DATA FOR PROCESSING: Begin

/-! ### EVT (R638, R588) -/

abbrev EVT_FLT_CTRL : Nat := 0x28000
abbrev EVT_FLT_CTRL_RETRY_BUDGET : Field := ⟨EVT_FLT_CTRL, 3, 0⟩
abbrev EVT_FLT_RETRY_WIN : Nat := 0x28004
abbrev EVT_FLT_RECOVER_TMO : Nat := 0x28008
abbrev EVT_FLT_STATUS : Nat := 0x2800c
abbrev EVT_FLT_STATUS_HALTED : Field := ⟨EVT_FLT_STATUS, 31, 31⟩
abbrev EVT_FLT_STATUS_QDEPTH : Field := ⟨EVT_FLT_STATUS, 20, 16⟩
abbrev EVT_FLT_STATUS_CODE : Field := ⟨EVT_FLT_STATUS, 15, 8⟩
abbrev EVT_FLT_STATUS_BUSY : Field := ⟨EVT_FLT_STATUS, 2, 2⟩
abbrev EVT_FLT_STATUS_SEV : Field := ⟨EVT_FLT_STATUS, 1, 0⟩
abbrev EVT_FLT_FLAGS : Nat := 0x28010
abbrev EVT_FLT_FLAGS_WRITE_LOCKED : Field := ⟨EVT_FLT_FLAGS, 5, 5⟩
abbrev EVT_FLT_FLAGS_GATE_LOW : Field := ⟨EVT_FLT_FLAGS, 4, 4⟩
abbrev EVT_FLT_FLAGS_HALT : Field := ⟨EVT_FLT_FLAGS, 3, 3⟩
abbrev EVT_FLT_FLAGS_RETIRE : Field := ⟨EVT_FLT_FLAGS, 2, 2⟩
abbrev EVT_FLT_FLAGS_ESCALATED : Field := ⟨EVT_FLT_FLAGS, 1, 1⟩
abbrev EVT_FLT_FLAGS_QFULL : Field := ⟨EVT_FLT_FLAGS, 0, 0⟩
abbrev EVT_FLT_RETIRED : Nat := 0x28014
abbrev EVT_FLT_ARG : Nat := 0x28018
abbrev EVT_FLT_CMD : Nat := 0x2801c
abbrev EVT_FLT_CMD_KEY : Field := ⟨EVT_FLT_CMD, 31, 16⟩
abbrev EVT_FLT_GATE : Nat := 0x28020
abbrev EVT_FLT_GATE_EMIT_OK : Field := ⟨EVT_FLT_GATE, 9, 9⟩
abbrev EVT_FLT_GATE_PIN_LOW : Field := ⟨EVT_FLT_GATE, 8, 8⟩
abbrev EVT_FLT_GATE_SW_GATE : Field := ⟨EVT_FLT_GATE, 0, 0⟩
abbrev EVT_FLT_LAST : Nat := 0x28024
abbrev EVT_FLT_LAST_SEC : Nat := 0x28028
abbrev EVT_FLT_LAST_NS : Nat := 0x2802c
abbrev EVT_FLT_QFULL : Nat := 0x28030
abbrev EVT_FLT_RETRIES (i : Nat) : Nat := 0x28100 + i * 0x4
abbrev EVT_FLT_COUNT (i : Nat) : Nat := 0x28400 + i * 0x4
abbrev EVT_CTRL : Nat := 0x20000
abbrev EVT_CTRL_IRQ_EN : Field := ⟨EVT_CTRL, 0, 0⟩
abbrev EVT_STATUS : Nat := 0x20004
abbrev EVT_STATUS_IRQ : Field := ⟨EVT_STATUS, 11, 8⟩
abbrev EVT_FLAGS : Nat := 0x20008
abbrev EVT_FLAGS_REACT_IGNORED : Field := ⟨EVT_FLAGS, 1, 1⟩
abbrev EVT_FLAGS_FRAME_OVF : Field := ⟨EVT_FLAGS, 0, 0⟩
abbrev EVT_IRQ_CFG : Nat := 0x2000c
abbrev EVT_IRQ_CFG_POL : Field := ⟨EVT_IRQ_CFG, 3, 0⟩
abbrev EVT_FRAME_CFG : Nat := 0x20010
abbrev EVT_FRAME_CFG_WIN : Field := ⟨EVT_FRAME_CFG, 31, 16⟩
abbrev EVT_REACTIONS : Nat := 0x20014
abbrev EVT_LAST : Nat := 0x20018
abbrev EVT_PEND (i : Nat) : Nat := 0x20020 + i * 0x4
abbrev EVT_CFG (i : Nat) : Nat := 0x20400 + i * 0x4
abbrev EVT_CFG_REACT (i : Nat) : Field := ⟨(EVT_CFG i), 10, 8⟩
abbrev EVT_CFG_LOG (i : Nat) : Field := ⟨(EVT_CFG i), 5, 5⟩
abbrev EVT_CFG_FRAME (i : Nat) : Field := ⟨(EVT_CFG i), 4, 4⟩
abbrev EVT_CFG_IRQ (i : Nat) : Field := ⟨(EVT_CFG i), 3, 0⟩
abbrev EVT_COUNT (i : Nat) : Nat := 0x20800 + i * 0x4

DATA FOR PROCESSING: End

> **PROBLEM REQUIREMENTS**: Leave out every line before the one containing "abbrev EVT_IRQ_CFG : Nat := 0x2000c"; set down that line and all remaining lines of the material exactly.

> **TASK SOLUTION**:
abbrev EVT_IRQ_CFG : Nat := 0x2000c
abbrev EVT_IRQ_CFG_POL : Field := ⟨EVT_IRQ_CFG, 3, 0⟩
abbrev EVT_FRAME_CFG : Nat := 0x20010
abbrev EVT_FRAME_CFG_WIN : Field := ⟨EVT_FRAME_CFG, 31, 16⟩
abbrev EVT_REACTIONS : Nat := 0x20014
abbrev EVT_LAST : Nat := 0x20018
abbrev EVT_PEND (i : Nat) : Nat := 0x20020 + i * 0x4
abbrev EVT_CFG (i : Nat) : Nat := 0x20400 + i * 0x4
abbrev EVT_CFG_REACT (i : Nat) : Field := ⟨(EVT_CFG i), 10, 8⟩
abbrev EVT_CFG_LOG (i : Nat) : Field := ⟨(EVT_CFG i), 5, 5⟩
abbrev EVT_CFG_FRAME (i : Nat) : Field := ⟨(EVT_CFG i), 4, 4⟩
abbrev EVT_CFG_IRQ (i : Nat) : Field := ⟨(EVT_CFG i), 3, 0⟩
abbrev EVT_COUNT (i : Nat) : Nat := 0x20800 + i * 0x4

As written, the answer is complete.